'I found 11th Century coins months into my career'

A man who found a hoard of 11th Century coins just months into his archaeology career said the discovery was made all the more sweet by being unearthed near his home town.
Andrew Pegg, 49, from Leiston, Suffolk, spent 24 years working in the retail industry before he felt he needed a change.
He enjoyed metal detecting and heard about an open traineeship to become a qualified archaeologist.
After completing this, he then joined an Oxford Cotswold Archaeology excavation at Sizewell C - just outside his home town - where he found 321 silver coins in mint condition.

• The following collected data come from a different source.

/-- Change the item that a flash operation programs. -/
def FlashOp.mapItem (f : HItem → HItem) : FlashOp → FlashOp
  | .program st i p => .program st (f i) p
  | x => x

/-- The open flash record closes (R112): ticks it still owes go with its item when it has not been written yet. -/
def History.closeOpen (h : History) : History :=
  match h.openRec with
  | some o =>
    match o.place with
    | some _ => { h with openRec := none }
    | none =>
      let close := fun (i : HItem) => if i.id = o.id then { i with ticks := o.ticks } else i
      { h with
        openRec := none
        staging := h.staging.map close
        ahead := h.ahead.map close
        op := h.op.map (FlashOp.mapItem close)
        cut := h.cut.map (FlashOp.mapItem close) }
  | none => h

/-- A record enters the 16-entry staging queue, or is lost to the history (R110). Answers whether it was taken. -/
def Blk.hisStage (u : Blk) (r : Rec) : Blk × Bool :=
  let h := u.his
  if h.staging.length < 16 then
    let h := h.closeOpen
    let n := h.items + 1
    let i : HItem := ⟨n, r, r.flashBits, .staged, 0, !h.scanned⟩
    let h := { h with staging := h.staging ++ [i], openRec := some ⟨n, none, r, 0⟩, items := n }
    ({ u with his := h }.headerDue, true)
  else
    let u := { u with his := { h with lostCount := h.lostCount + 1, lostNote := true,
                                      lostFirst := if h.lostCount = 0 then r.seq else h.lostFirst } }
    ((u.bump R.HIS_LOST).cause 0x09 0 1, false)

/-- A repeat of a record ticks the thermometer of its open flash record (R112); the 65th, and one after the flash record has closed, writes a new one with
continued set. The one written at the 65th carries the number and the stamps of the open flash record, with only TB0 taken anew (DESIGN CHOICE, log entry
120). -/
def Blk.hisTick (u : Blk) (r : Rec) : Blk :=
  match u.his.openRec with
  | none => (u.hisStage { r with continued := true, tb0 := u.clk.ns }).1
  | some o =>
    if o.ticks < 64 then
      let due := match o.place with | some p => u.his.ticksDue ++ [p] | none => u.his.ticksDue
      { u with his := { u.his with openRec := some { o with ticks := o.ticks + 1 }, ticksDue := due } }
    else (u.hisStage { o.r with continued := true, tb0 := u.clk.ns }).1

/-- A created record goes to the history if it is to (R110). A record with the key of the open flash record ticks it instead
(R112), also where RAM records that did not go to the history came between the two (DESIGN CHOICE, log entry 120). Answers whether repeats of it tick a flash record. -/
def Blk.hisFeed (u : Blk) (r : Rec) : Blk × Bool :=
  if u.hisWants r.kind && u.hisOpen then
    match u.his.openRec with
    | some o => if o.r.key = r.key then (u.hisTick r, true) else u.hisStage r
    | none => u.hisStage r
  else (u, false)
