/-- FLASH_PROGRAM_DONE: the program in flight ends, well or with a failure that the device reports, and the next one starts. -/
def Blk.flashProgramDone (u : Blk) (fail : Bool) : Blk :=
  let u := u.flashStart
  match u.his.op with
  | some (.program stage i key) =>
    let f := u.takeFlashInj
    let u := f.1
    let u := { u with his := { u.his with op := none } }
    if fail || f.2 then
      let u := u.setFlash key (u.flashAt key &&& stageBits (min stage 1) i.raw)
      ((u.abandonPlace i).flashFailed 0 key).flashStart
    else
      let u := u.setFlash key (u.flashAt key &&& stageBits stage i.raw)
      if stage < 2 then { u with his := { u.his with op := some (.program (stage + 1) i key) } }
      else (u.itemWritten i key).flashStart
  | some (.tick key) =>
    let f := u.takeFlashInj
    let u := f.1
    let u := { u with his := { u.his with op := none } }
    if fail || f.2 then ((u.abandonTicked key).flashFailed 0 key).flashStart
    else (u.setFlash key (tickDown (u.flashAt key))).flashStart
  | _ => u

/-- Every place of a block is erased. -/
def Blk.eraseBlock (u : Blk) (b : Nat) : Blk :=
  { u with his := { u.his with flash := u.his.flash.filter (fun e => !(decide (u.hisKey b 0 ≤ e.1) && decide (e.1 < u.hisKey b 0 + 1024))) } }

/-- FLASH_ERASE_DONE: the erase in flight ends; what waited for it proceeds (R115). A failed erase is issued again. -/
def Blk.flashEraseDone (u : Blk) (fail : Bool) : Blk :=
  let u := match u.his.op with | none => u.flashStart | some _ => u
  match u.his.op with
  | some (.erase b) =>
    let f := u.takeFlashInj
    let u := f.1
    let u := { u with his := { u.his with op := none } }
    if fail || f.2 then (({ u with his := { u.his with eraseDue := some b } }).flashFailed 1 (u.hisKey b 0)).flashStart
    else
      let u := u.eraseBlock b
      ({ u with his := { u.his with eraseDue := if u.his.eraseDue = some b then none else u.his.eraseDue, fails := 0 } }).flashStart
  | _ => u

/-! ### Enable, scan and format (R113) -/

/-- HISTORY_ENABLE: `HIS.CTL.en` is written 1. The first such write after a cold reset starts the scan; a later one ends a pause
(R388). `susp`: the device's parameters report erase suspend (R115). -/
def Blk.hisEnable (u : Blk) (susp : Bool) : Blk :=
  let u := u.setRb R.HIS_CTL 31 true
  if u.his.scanStarted then { u with his := { u.his with paused := false, fails := 0 } }
  else { u with his := { u.his with scanStarted := true, scanBusy := true, canSuspend := susp } }

/-- The generation of a block whose header is valid (R113). -/
def Blk.blockGen (u : Blk) (b : Nat) : Option W32 :=
  let v := u.flashAt (u.hisKey b 0)
  if flashValid v && flashKind v = (0x09, 1) then some (BitVec.ofNat 32 (flashNum v 0x24 4)) else none

/-- The valid block with the greatest generation. -/
def Blk.latestBlock (u : Blk) : Option (Nat × W32) :=
  (List.range u.hisNblk).foldl (fun (a : Option (Nat × W32)) b =>
    match u.blockGen b, a with
    | some g, some x => if stepAfter g x.2 then some (b, g) else a
    | some g, none => some (b, g)
    | none, _ => a) none

/-- A cone restored from its latest bound and checkpoint records (R121), with its power cycle added (R120). A checkpoint of the cone's earlier life does not
count: it comes before the binding in the history's order (R322), wherever the two stand. -/
def restoredCone (bound check : Option (BitVec 512)) : Cone :=
  match bound with
  | none => Cone.reset
  | some b =>
    let c : Cone := { Cone.reset with bound := true, ident := BitVec.ofNat 128 (flashNum b 0x28 16), inserts := 1, cycles := 1, dirty := true }
    match check with
    | some v =>
      if flashOrder b < flashOrder v then
        { c with heat := BitVec.ofNat 48 (flashNum v 0x28 8), cycles := BitVec.ofNat 32 (satAdd (flashNum v 0x30 4) 1 (2 ^ 32 - 1)),
                 inserts := BitVec.ofNat 16 (flashNum v 0x34 2), levels := BitVec.ofNat 3 (flashNum v 0x26 1),
                 absent := (flashNum v 0x26 1).testBit 3 }
      else c
    | none => c
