/-- A read of an _L register that latches its _H partner (R447). -/
def Blk.readLat (u : Blk) (lo hi : Nat) : Blk × W32 := (u.setReg (latKey hi) (u.reg hi), u.reg lo)

/-- A read of an RC register: its value, then it clears (R13). -/
def Blk.readClear (u : Blk) (k : Nat) : Blk × W32 := (u.setReg k 0, u.reg k)

/-- A write of the fields of a register that have no behaviour of their own (R13, R14). -/
def Blk.writePlain (u : Blk) (k : Nat) (w : W32) : Blk := u.setReg k ((u.reg k &&& ~~~(rwMask u.build k)) ||| (w &&& rwMask u.build k))

/-- Word `i` of a byte string, little-endian, as a row of registers shows it. -/
def wordOf (l : List Byte) (i : Nat) : W32 := BitVec.ofNat 32 (numAt l (4 * i) 4)

/-! ### BLK and TBS -/

/-- The highest page number in use (R449). -/
def topPage : Build → Nat
  | .leaf => 0x19
  | .tray => 0x5F

def Blk.readBlk (u : Blk) (k : Nat) : Blk × W32 :=
  if k = R.BLK_NPAGE then (u, w32 (topPage u.build))
  else if k = R.BLK_RST then (u, 0)
  else (u, u.reg k)

/-- A read of the TBS page (R34, R49). -/
def Blk.readTbs (u : Blk) (k : Nat) : Blk × W32 :=
  let c := u.clk
  if k = R.TBS_TB0_NSL then (u.latchTb0, lo32 c.ns.toNat)
  else if k = R.TBS_TB0_NSH then (u, c.latNsh)
  else if k = R.TBS_TB0_FRAC then (u, c.latFrac)
  else if k = R.TBS_TB1_CAPL then (u, lo32 c.latTb1.toNat)
  else if k = R.TBS_TB1_CAPH then (u, hi32 c.latTb1.toNat)
  else if k = R.TBS_INC_FRAC then (u, c.fracHeld)
  else if k = R.TBS_INC_NS then (u, w32 (c.inc.toNat / 2 ^ 32))
  else if k = R.TBS_OFS_GO then (u, 0)
  else if k = R.TBS_STS then
    (u.setReg k 0, w32 (u.rf k 2 2 * 4 + c.hold.toNat * 2 + c.valid.toNat))
  else if k = R.TBS_TB1_L then (u.latchTb1, lo32 c.tb1.toNat)
  else if k = R.TBS_TB1_H then (u, c.latTb1h)
  else (u, u.reg k)

/-- A write of the TBS page (R31, R32, R49). -/
def Blk.writeTbs (u : Blk) (k : Nat) (w : W32) : Blk :=
  if k = R.TBS_INC_FRAC then u.incFrac w
  else if k = R.TBS_INC_NS then u.incNs (w.setWidth 8)
  else if k = R.TBS_OFS_GO then u.ofsGo w
  else if k = R.TBS_PPSW then (match u.build with | .leaf => u | .tray => u.ppsWidth w)
  else u.writePlain k w

/-! ### EVR, HIS and CONE -/

def Blk.readEvr (u : Blk) (k : Nat) : Blk × W32 :=
  if k = R.EVR_FILL then (u, w32 u.rcd.ring.length) else (u, u.reg k)

/-- Flash operations in flight end while a held read waits for them (R117): `n` bounds them. -/
def Blk.flashDrain (u : Blk) : Nat → Blk
  | 0 => u
  | n + 1 =>
    match u.his.op with
    | some (.program _ _ _) => (u.flashProgramDone false).flashDrain n
    | some (.tick _) => (u.flashProgramDone false).flashDrain n
    | some (.erase _) => if u.his.canSuspend then u else (u.flashEraseDone false).flashDrain n
    | none => u

/-- A read of `HIS.RDATA` is held until the place asked for has been read (R117, R414). -/
def Blk.rdataHeld (u : Blk) : Blk := if u.his.readBusy then (u.flashDrain 4).hisReadDone else u

def Blk.readHis (u : Blk) (k : Nat) : Blk × W32 :=
  let h := u.his
  if k = R.HIS_STS then
    let erasing := h.suspended.isSome || (match h.op with | some (.erase _) => true | _ => false)
    (u, w32 (h.nofmt.toNat * 16 + erasing.toNat * 8 + h.paused.toNat * 4 + h.scanBusy.toNat * 2 + h.rdy.toNat))
  else if k = R.HIS_WPOS then
    (u, w32 (if h.place ≤ 1023 then h.block * 1024 + h.place else (h.block + 1) % max 1 u.hisNblk * 1024))
  else if k = R.HIS_GEN then (u, h.gen)
  else if k = R.HIS_OPSEC then (u, u.opsec)
  else if k = R.HIS_PCYC then (u, h.pcyc)
  else if R.HIS_RDATA ≤ k ∧ k < R.HIS_RDATA + 64 then
    let v := u.rdataHeld
    (v, v.reg k)
  else (u, u.reg k)

/-- A write of `HIS.CTL`; HISTORY_ENABLE writes en, HISTORY_FORMAT fmt (R113, R388). -/
def Blk.hisCtl (u : Blk) (w : W32) (suspend : Bool) : Blk :=
  let u := u.setReg R.HIS_CTL (setFld (u.reg R.HIS_CTL) 0 4 (fld w 0 4))
  let u := if bit w 31 then (u.hisEnable suspend).flashStart else u.setRb R.HIS_CTL 31 false
  if bit w 30 then u.hisFormat else u

def Blk.writeHis (u : Blk) (k : Nat) (w : W32) (suspend : Bool) : Blk :=
  if k = R.HIS_CTL then u.hisCtl w suspend
  else if k = R.HIS_BASE_L ∨ k = R.HIS_BASE_H ∨ k = R.HIS_NBLK then
    if u.rb R.HIS_CTL 31 then u.cause 0x09 0 4 else u.writePlain k w
  else if k = R.HIS_RPOS then u.hisRead w
  else u.writePlain k w

/-- The cone that `CONE.SEL` shows. -/
def Blk.coneSel (u : Blk) : Nat := u.rf R.CONE_SEL 0 8

/-- The key of the weight that `CONE.TIDX` addresses: the leaf has tables 0 to 3. -/
def Blk.weightKey (u : Blk) : Option Nat :=
  let i := u.rf R.CONE_TIDX 0 10
  match u.build with
  | .leaf => if i < 256 then some i else none
  | .tray => some i

def Blk.readCone (u : Blk) (k : Nat) : Blk × W32 :=
  let c := u.coneSel
  let x := u.cone c
  if k = R.CONE_SEL ∨ k = R.CONE_TIDX ∨ k = R.CONE_POLL ∨ k = R.CONE_CKPT then (u, u.reg k)
  else if k = R.CONE_HW_L then
    ({ u with cones := { u.cones with latHwH := hi32 x.heat.toNat } }, lo32 x.heat.toNat)
  else if k = R.CONE_HW_H then (u, u.cones.latHwH)
  else if k = R.CONE_PCNT then (u, x.cycles)
  else if k = R.CONE_INS then (u, x.inserts.setWidth 32)
  else if k = R.CONE_STS then (u, w32 (x.bound.toNat * 16 + x.absent.toNat * 8 + x.levels.toNat))
  else if R.CONE_ID ≤ k ∧ k < R.CONE_ID + 16 then (u, w32 (fld x.ident (8 * (k - R.CONE_ID)) 32))
  else if k = R.CONE_TVAL then (u, match u.weightKey with | some i => (smGet u.cones.weights i 0).setWidth 32 | none => 0)
  else (u, u.reg (inst k c))

def Blk.writeCone (u : Blk) (k : Nat) (w : W32) : Blk :=
  let c := u.coneSel
  if k = R.CONE_SEL then
    if coneCount u.build ≤ fld w 0 8 then u.cause 0x0A 0 2 else u.setN k (fld w 0 8)
  else if k = R.CONE_CFG then u.coneCfg c w
  else if k = R.CONE_CMD then (if bit w 0 then u.coneRestart else u)
  else if k = R.CONE_TIDX ∨ k = R.CONE_POLL ∨ k = R.CONE_CKPT then u.writePlain k w
  else if k = R.CONE_TVAL then
    match u.weightKey with
    | some i => { u with cones := { u.cones with weights := smSet u.cones.weights i (w.setWidth 16) 0 } }
    | none => u
  else u.writePlain (inst k c) w

/-! ### LNK, SCH and TSQ -/

/-- The value of `LNK.STS`: link up, and restarting while the link to the parent is declared down. -/
def Blk.lnkSts (u : Blk) : W32 :=
  let l := u.link u.parentLink
  w32 (l.down.toNat * 2 + (l.admitted && !l.down).toNat)

/-- `LNK.TXBUF` is write-only and reads zero (R13). `LNK.TXSTS`: busy until the mailbox's message is committed, refused (R169). A send is committed or refused at once. -/
def Blk.readLnk (u : Blk) (k : Nat) : Blk × W32 :=
  if k = R.LNK_STS then (u, u.lnkSts)
  else if R.LNK_TXBUF ≤ k ∧ k < R.LNK_TXBUF + 512 then (u, 0)
  else (u, u.reg k)

def Blk.writeLnk (u : Blk) (k : Nat) (w : W32) : Blk :=
  if k = R.LNK_CTL then u.lnkCtl w
  else if k = R.LNK_TXCTL then u.mailboxSend w
  else if R.LNK_TXBUF ≤ k ∧ k < R.LNK_TXBUF + 512 then
    { u with mailbox := overlay (bytesAt u.mailbox 0 512) (k - R.LNK_TXBUF) (leBytes 4 w.toNat) }
  else u.writePlain k w

/-- The port that `SCH.PSEL` or `TSQ.PSEL` shows: the leaf has one. -/
def Blk.portSel (u : Blk) (k : Nat) : Nat :=
  match u.build with
  | .leaf => 0
  | .tray => u.rf k 0 3

/-- The editable bank of a port's gate list (R172). -/
def Port.editBank (x : Port) : GateBank := if x.activeBank then x.bank0 else x.bank1
def Port.setEdit (x : Port) (b : GateBank) : Port := if x.activeBank then { x with bank0 := b } else { x with bank1 := b }

def Blk.readSch (u : Blk) (k : Nat) : Blk × W32 :=
  let p := u.portSel R.SCH_PSEL
  let u := u.gateSettle p
  if k = R.SCH_PSEL then (u, match u.build with | .leaf => 0 | .tray => u.reg k)
  else if k = R.SCH_STS then (u, w32 ((u.port p).swapPend.toNat * 2 ^ 31 + (u.gateMask p).toNat))
  else if k = R.SCH_GLEN then (u, w32 (u.port p).editBank.glen)
  else if R.SCH_GATE ≤ k ∧ k < R.SCH_GATE + 64 then (u, smGet (u.port p).editBank.gates ((k - R.SCH_GATE) / 4) 0)
  else if R.SCH_DEPTH ≤ k ∧ k < R.SCH_DEPTH + 256 then
    let off := (k - R.SCH_DEPTH) % 32
    if off = 8 then u.readClear (inst k p)
    else if off = 16 then u.readLat (inst k p) (inst (k + 4) p)
    else if off = 20 then (u, u.reg (latKey (inst k p)))
    else (u, u.reg (inst k p))
  else (u, u.reg (inst k p))

/-- Cells that the limits of a port's buffer may sum to (R167). -/
def bufferCells : Build → Nat
  | .leaf => 1024
  | .tray => 4096

/-- A write of `SCH.QLIM[q]`: refused where the limits would sum to more than the buffer holds (R167). -/
def Blk.qlimWrite (u : Blk) (p q v : Nat) : Blk :=
  let others := ((List.range 8).map (fun i => if i = q then 0 else u.rf (inst (R.SCH_QLIM + 4 * i) p) 0 13)).sum
  if bufferCells u.build < others + v then u.cause 0x11 0 2
  else (u.setN (inst (R.SCH_QLIM + 4 * q) p) v).promote p q

/-- A write of `GLEN` or `GATE[e]` reaches the editable bank; it is refused while a swap is pending (R172). -/
def Blk.gateWrite (u : Blk) (p : Nat) (f : GateBank → GateBank) : Blk :=
  if (u.port p).swapPend then u.cause 0x11 0 2 else u.modPort p (fun x => x.setEdit (f x.editBank))

def Blk.writeSch (u : Blk) (k : Nat) (w : W32) : Blk :=
  let p := u.portSel R.SCH_PSEL
  let u := u.gateSettle p
  if k = R.SCH_PSEL then u.writePlain k w
  else if k = R.SCH_CTL then
    let u := u.writePlain (inst k p) w
    (if bit w 30 then u.gateSwap p else u).gateFollow p
  else if k = R.SCH_RATE then (if fld w 0 24 = 0 then u else u.writePlain (inst k p) w)
  else if k = R.SCH_GLEN then
    let n := fld w 0 5
    if n = 0 ∨ 16 < n then u.cause 0x11 0 2 else u.gateWrite p (fun b => { b with glen := n })
  else if R.SCH_GATE ≤ k ∧ k < R.SCH_GATE + 64 then
    u.gateWrite p (fun b => { b with gates := smSet b.gates ((k - R.SCH_GATE) / 4) w 0 })
  else if R.SCH_WGT + 8 ≤ k ∧ k < R.SCH_WGT + 32 then u.setN (inst k p) (fld w 0 8)
  else if R.SCH_QLIM ≤ k ∧ k < R.SCH_QLIM + 32 then u.qlimWrite p ((k - R.SCH_QLIM) / 4) (fld w 0 13)
  else (u.writePlain (inst k p) w).gateRebase p

def Blk.readTsq (u : Blk) (k : Nat) : Blk × W32 :=
  let p := u.portSel R.TSQ_PSEL
  let x := u.port p
  if k = R.TSQ_PSEL then (u, match u.build with | .leaf => 0 | .tray => u.reg k)
  else if k = R.TSQ_STS then (u, w32 ((u.rb (inst k p) 31).toNat * 2 ^ 31 + x.tsq.length))
  else
    match x.tsq with
    | [] => if k = R.TSQ_LOST then (u, u.reg (inst k p)) else (u, 0)
    | e :: t =>
      if k = R.TSQ_E0 then (u, e.e0)
      else if k = R.TSQ_E1 then (u, e.e1)
      else if k = R.TSQ_E2 then (u, lo32 e.ns.toNat)
      else if k = R.TSQ_E3 then (u.setPort p { x with tsq := t }, hi32 e.ns.toNat)
      else (u, u.reg (inst k p))

def Blk.writeTsq (u : Blk) (k : Nat) (w : W32) : Blk :=
  let p := u.portSel R.TSQ_PSEL
  if k = R.TSQ_PSEL then u.writePlain k w
  else if k = R.TSQ_STS then (if bit w 31 then u.setRb (inst k p) 31 false else u)
  else u

/-! ### IDN, PWR and ERR -/

def Blk.readIdn (u : Blk) (k : Nat) : Blk × W32 :=
  let i := u.idn
  let slot := smGet? i.slots (u.rf R.IDN_KSEL 0 3)
  if k = R.IDN_STS then
    (u, w32 (i.valid.toNat * 2 ^ 31 + i.anchor.toNat * 2 ^ 30 + i.mismatch.toNat * 2 ^ 29 + i.unverified.toNat * 2 ^ 28 +
      i.rdy.toNat * 2 ^ 27 + i.busy.toNat * 2 ^ 26))
  else if k = R.IDN_CFGSEQ_L then ({ u with idn := { i with latSeqH := hi32 i.cfgSeq.toNat } }, lo32 i.cfgSeq.toNat)
  else if k = R.IDN_CFGSEQ_H then (u, i.latSeqH)
  else if k = R.IDN_POLICY then (u, i.policy)
  else if k = R.IDN_ROLE then (u, match u.build with | .leaf => 0 | .tray => w32 i.role)
  else if k = R.IDN_KROLE then (u, match slot with | some s => w32 (2 ^ 31 + s.roles.toNat) | none => 0)
  else if R.IDN_KEYID ≤ k ∧ k < R.IDN_KEYID + 16 then
    (u, match slot with | some s => wordOf (beBytes 16 s.keyid.toNat) ((k - R.IDN_KEYID) / 4) | none => 0)
  else if R.IDN_MEAS ≤ k ∧ k < R.IDN_MEAS + 48 then
    (u, wordOf (digestBytes (i.m (u.rf R.IDN_MSEL 0 3))) ((k - R.IDN_MEAS) / 4))
  else if R.IDN_DEVPUB ≤ k ∧ k < R.IDN_DEVPUB + 100 then (u, wordOf (digestBytes i.devPub) ((k - R.IDN_DEVPUB) / 4))
  else if k = R.IDN_CMD ∨ k = R.IDN_EXTIDX then (u, 0)
  else (u, u.reg k)

/-- A write of the IDN page but for `IDN.CMD`. -/
def Blk.writeIdn (u : Blk) (k : Nat) (w : W32) : Blk :=
  if k = R.IDN_EXTIDX then u.extIdx w else u.writePlain k w

/-- The admission stage as `PWR.STS` shows it. -/
def Stage.num : Stage → Nat
  | .ladder => 0 | .a => 1 | .b => 2 | .c => 3

def Blk.readPwr (u : Blk) (k : Nat) : Blk × W32 :=
  let p := u.pw
  if k = R.PWR_STS then
    let stage := match u.build with | .leaf => 0 | .tray => p.stage.num
    (u, w32 (p.warning.isSome.toNat * 2 ^ 31 + p.parked.toNat * 2 ^ 30 + p.stuck.toNat * 2 ^ 29 + stage * 2 ^ 26 + p.code % 256))
  else if k = R.PWR_MINCODE then (u.setN k p.code, u.reg k)
  else if k = R.PWR_CMD then (u, 0)
  else (u, u.reg k)

/-- A write of the PWR page but for `PWR.LEVELS`, whose new levels the supply code is judged by at once. -/
def Blk.writePwr (u : Blk) (k : Nat) (w : W32) : Blk := if k = R.PWR_CMD then (u.pwrCmd w).idnResume else u.writePlain k w

/-- Registers of `ERR.SUM`. -/
def sumWords : Build → Nat
  | .leaf => 2
  | .tray => 3

def Blk.readErr (u : Blk) (k : Nat) : Blk × W32 :=
  if k = R.ERR_FIRST then (u.errFirst, u.reg k)
  else if R.ERR_SUM ≤ k ∧ k < R.ERR_SUM + 4 * sumWords u.build then (u, u.errSum ((k - R.ERR_SUM) / 4))
  else (u, u.reg k)

def Blk.writeErr (u : Blk) (k : Nat) (w : W32) : Blk := if k = R.ERR_CTL then u.errCtl w else u.writePlain k w

/-! ### Together -/

/-- A read beyond the header of a page that both builds have; `k` is page type × 0x1000 + offset. -/
def Blk.portRead (u : Blk) (k : Nat) : Blk × W32 :=
  let p := k / 0x1000
  if p = 0x00 then u.readBlk k
  else if p = 0x01 then u.readTbs k
  else if p = 0x08 then u.readEvr k
  else if p = 0x09 then u.readHis k
  else if p = 0x0A then u.readCone k
  else if p = 0x10 then u.readLnk k
  else if p = 0x11 then u.readSch k
  else if p = 0x12 then u.readTsq k
  else if p = 0x13 then u.readIdn k
  else if p = 0x14 then u.readPwr k
  else if p = 0x15 then u.readErr k
  else (u, u.reg k)

/-- A write beyond the header of a page that both builds have, but for what each build does itself. -/
def Blk.portWrite (u : Blk) (k : Nat) (w : W32) (e : PortEnv) : Blk :=
  let p := k / 0x1000
  if p = 0x00 then (if k = R.BLK_DBG then u.debugWrite w else u.writePlain k w)
  else if p = 0x01 then u.writeTbs k w
  else if p = 0x09 then u.writeHis k w e.suspend
  else if p = 0x0A then u.writeCone k w
  else if p = 0x10 then u.writeLnk k w
  else if p = 0x11 then u.writeSch k w
  else if p = 0x12 then u.writeTsq k w
  else if p = 0x13 then u.writeIdn k w
  else if p = 0x14 then u.writePwr k w
  else if p = 0x15 then u.writeErr k w
  else u.writePlain k w

end Sys2Proof.Machine
end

For years, Mr Pegg had managed a Leiston hardware store, but he said his career there did not offer a lot of "variety".
In 2022, a friend who worked at Cotswold Archaeology invited him to a community excavation.
He enjoyed metal detecting in his spare time in the local area and wondered if the dig could be "a foot in the door" to the archaeology world.
After this, Mr Pegg heard about an open traineeship to become an archaeologist with Cotswold Archaeology and he "took the jump" to apply.
He completed it to become a qualified archaeologist and has recently been promoted.
"As long as you've got the interest for it, and you're prepared to put up with the weather conditions sometimes, as long as you've got the passion for it, I think the majority of people are fine and have that capability to progress," Mr Pegg said of the work.

The first major project Mr Pegg worked on was excavations at Sizewell C, led by a partnership between Oxford Archaeology and Cotswold Archaeology.
About nine months after starting, he found the hoard of 11th Century coins, which the team believed could have been the savings pot of a local figure, fearing regime changes following the coronation of Edward the Confessor.
The coins date between 1036 and 1044 during the reigns of Harold I, Harthacnut and Edward the Confessor.
Mr Pegg said none of the team "expected anything like that" to be found at the site and it was an "incredible" surprise.
"It's my backyard - I was born in Leiston and I've never lived anywhere else," he added.
"I think there was some kind of fate involved in that... to find it where you live, where you grew up, we've never done archaeology on this kind of scale in the immediate area of Leiston before and to find something like that is mind blowing really."

Mr Pegg is now working on excavations in Wickham Market, Suffolk, and encouraged anyone thinking of a career change into archaeology to take the plunge.
"It's not just the folk out of college and university with their varying degrees, they took me on at 47 - quite late in life - and I had no archaeological background at all," he said.
"I know there's a couple of my other colleagues have gone down a similar route so it's not that niche.
"There is quite an open audience as to who can do this job, it's not a closed book by any means.
"You just need to have the interest and passion for it."